## [What the exercise asks]
Could you return all of the data exactly as given?

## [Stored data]
/-- The offer stands at each of the four ports behind readable operands, the FLAG of transaction 0 among them. -/
theorem test_witness_ReadingAPortWithoutValueFaults :
    (findTagged 0 p1record = some ⟨some 0#64, none, some 1#1, .noFault⟩ ∧
      (Response.mk (some 0#64) none (some 1#1) .noFault).port .r1 = none) ∧
    (sourceValue p1record (.out 0 .flag) = .ok 1#64 ∧ sourceValue p1record (.lit 3#64) = .ok 3#64) ∧
    offers (offeredSt (.out 0 .r1) (.lit 3#64) (.lit 3#64) (.lit 3#64))
      ⟨1, 7#4, .out 0 .r1, .lit 3#64, .lit 3#64, .lit 3#64⟩ ∧
    offers (offeredSt (.out 0 .flag) (.out 0 .r1) (.lit 3#64) (.lit 3#64))
      ⟨1, 7#4, .out 0 .flag, .out 0 .r1, .lit 3#64, .lit 3#64⟩ ∧
    offers (offeredSt (.out 0 .flag) (.lit 3#64) (.out 0 .r1) (.lit 3#64))
      ⟨1, 7#4, .out 0 .flag, .lit 3#64, .out 0 .r1, .lit 3#64⟩ ∧
    offers (offeredSt (.out 0 .flag) (.lit 3#64) (.lit 3#64) (.out 0 .r1))
      ⟨1, 7#4, .out 0 .flag, .lit 3#64, .lit 3#64, .out 0 .r1⟩ :=
  ⟨⟨rfl, rfl⟩, ⟨rfl, rfl⟩, ⟨rfl, rfl, rfl⟩, ⟨rfl, rfl, rfl⟩, ⟨rfl, rfl, rfl⟩, ⟨rfl, rfl, rfl⟩⟩
theorem test_witness_ReferenceToAnUntakenResponseFaults :
    findTagged 5 p1record = none ∧
    (sourceValue p1record (.out 0 .flag) = .ok 1#64 ∧ sourceValue p1record (.lit 3#64) = .ok 3#64) ∧
    offers (offeredSt (.out 5 .r0) (.lit 3#64) (.lit 3#64) (.lit 3#64))
      ⟨1, 7#4, .out 5 .r0, .lit 3#64, .lit 3#64, .lit 3#64⟩ ∧
    offers (offeredSt (.out 0 .flag) (.out 5 .r0) (.lit 3#64) (.lit 3#64))
      ⟨1, 7#4, .out 0 .flag, .out 5 .r0, .lit 3#64, .lit 3#64⟩ ∧
    offers (offeredSt (.out 0 .flag) (.lit 3#64) (.out 5 .r0) (.lit 3#64))
      ⟨1, 7#4, .out 0 .flag, .lit 3#64, .out 5 .r0, .lit 3#64⟩ ∧
    offers (offeredSt (.out 0 .flag) (.lit 3#64) (.lit 3#64) (.out 5 .r0))
      ⟨1, 7#4, .out 0 .flag, .lit 3#64, .lit 3#64, .out 5 .r0⟩ :=
  ⟨rfl, ⟨rfl, rfl⟩, ⟨rfl, rfl, rfl⟩, ⟨rfl, rfl, rfl⟩, ⟨rfl, rfl, rfl⟩, ⟨rfl, rfl, rfl⟩⟩
theorem test_witness_ChainedFlagNeverFaults :
    ans (.adc 0xFFFFFFFFFFFFFFFF#64 1#64 0#64 0#64) = some (flagged 0#64 1#1) ∧
    (flagged 0#64 1#1).port .flag = some 1#64 ∧ ans (.sbb 1#64 1#64 0#64 0#64) = some (flagged 0#64 0#1) ∧
    (flagged 0#64 0#1).port .flag = some 0#64 := by decide
theorem test_witness_RecordedResponsesAreReadByTheirCode :
    6 ≤ (Recorded.mk 0#64 0#64 0#1 6#3).fcode.toNat ∧ (Recorded.mk 0#64 0#64 0#1 0#3).fcode = 0#3 ∧
    1 ≤ (Recorded.mk 0#64 0#64 0#1 1#3).fcode.toNat ∧ (Recorded.mk 0#64 0#64 0#1 5#3).fcode.toNat ≤ 5 := by decide
theorem test_witness_PseudoInstructionsMeanWhatTheySay : (1#64 : Word) ≠ 0#64 := by decide
/-- One earlier statement, `w0: ADC …`, under tag 0. -/
def p1earlier : List Earlier := [⟨['w', '0'], 0, .adc⟩]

## [Output for this exercise]
/-- The offer stands at each of the four ports behind readable operands, the FLAG of transaction 0 among them. -/
theorem test_witness_ReadingAPortWithoutValueFaults :
    (findTagged 0 p1record = some ⟨some 0#64, none, some 1#1, .noFault⟩ ∧
      (Response.mk (some 0#64) none (some 1#1) .noFault).port .r1 = none) ∧
    (sourceValue p1record (.out 0 .flag) = .ok 1#64 ∧ sourceValue p1record (.lit 3#64) = .ok 3#64) ∧
    offers (offeredSt (.out 0 .r1) (.lit 3#64) (.lit 3#64) (.lit 3#64))
      ⟨1, 7#4, .out 0 .r1, .lit 3#64, .lit 3#64, .lit 3#64⟩ ∧
    offers (offeredSt (.out 0 .flag) (.out 0 .r1) (.lit 3#64) (.lit 3#64))
      ⟨1, 7#4, .out 0 .flag, .out 0 .r1, .lit 3#64, .lit 3#64⟩ ∧
    offers (offeredSt (.out 0 .flag) (.lit 3#64) (.out 0 .r1) (.lit 3#64))
      ⟨1, 7#4, .out 0 .flag, .lit 3#64, .out 0 .r1, .lit 3#64⟩ ∧
    offers (offeredSt (.out 0 .flag) (.lit 3#64) (.lit 3#64) (.out 0 .r1))
      ⟨1, 7#4, .out 0 .flag, .lit 3#64, .lit 3#64, .out 0 .r1⟩ :=
  ⟨⟨rfl, rfl⟩, ⟨rfl, rfl⟩, ⟨rfl, rfl, rfl⟩, ⟨rfl, rfl, rfl⟩, ⟨rfl, rfl, rfl⟩, ⟨rfl, rfl, rfl⟩⟩
theorem test_witness_ReferenceToAnUntakenResponseFaults :
    findTagged 5 p1record = none ∧
    (sourceValue p1record (.out 0 .flag) = .ok 1#64 ∧ sourceValue p1record (.lit 3#64) = .ok 3#64) ∧
    offers (offeredSt (.out 5 .r0) (.lit 3#64) (.lit 3#64) (.lit 3#64))
      ⟨1, 7#4, .out 5 .r0, .lit 3#64, .lit 3#64, .lit 3#64⟩ ∧
    offers (offeredSt (.out 0 .flag) (.out 5 .r0) (.lit 3#64) (.lit 3#64))
      ⟨1, 7#4, .out 0 .flag, .out 5 .r0, .lit 3#64, .lit 3#64⟩ ∧
    offers (offeredSt (.out 0 .flag) (.lit 3#64) (.out 5 .r0) (.lit 3#64))
      ⟨1, 7#4, .out 0 .flag, .lit 3#64, .out 5 .r0, .lit 3#64⟩ ∧
    offers (offeredSt (.out 0 .flag) (.lit 3#64) (.lit 3#64) (.out 5 .r0))
      ⟨1, 7#4, .out 0 .flag, .lit 3#64, .lit 3#64, .out 5 .r0⟩ :=
  ⟨rfl, ⟨rfl, rfl⟩, ⟨rfl, rfl, rfl⟩, ⟨rfl, rfl, rfl⟩, ⟨rfl, rfl, rfl⟩, ⟨rfl, rfl, rfl⟩⟩
theorem test_witness_ChainedFlagNeverFaults :
    ans (.adc 0xFFFFFFFFFFFFFFFF#64 1#64 0#64 0#64) = some (flagged 0#64 1#1) ∧
    (flagged 0#64 1#1).port .flag = some 1#64 ∧ ans (.sbb 1#64 1#64 0#64 0#64) = some (flagged 0#64 0#1) ∧
    (flagged 0#64 0#1).port .flag = some 0#64 := by decide
theorem test_witness_RecordedResponsesAreReadByTheirCode :
    6 ≤ (Recorded.mk 0#64 0#64 0#1 6#3).fcode.toNat ∧ (Recorded.mk 0#64 0#64 0#1 0#3).fcode = 0#3 ∧
    1 ≤ (Recorded.mk 0#64 0#64 0#1 1#3).fcode.toNat ∧ (Recorded.mk 0#64 0#64 0#1 5#3).fcode.toNat ≤ 5 := by decide
theorem test_witness_PseudoInstructionsMeanWhatTheySay : (1#64 : Word) ≠ 0#64 := by decide
/-- One earlier statement, `w0: ADC …`, under tag 0. -/
def p1earlier : List Earlier := [⟨['w', '0'], 0, .adc⟩]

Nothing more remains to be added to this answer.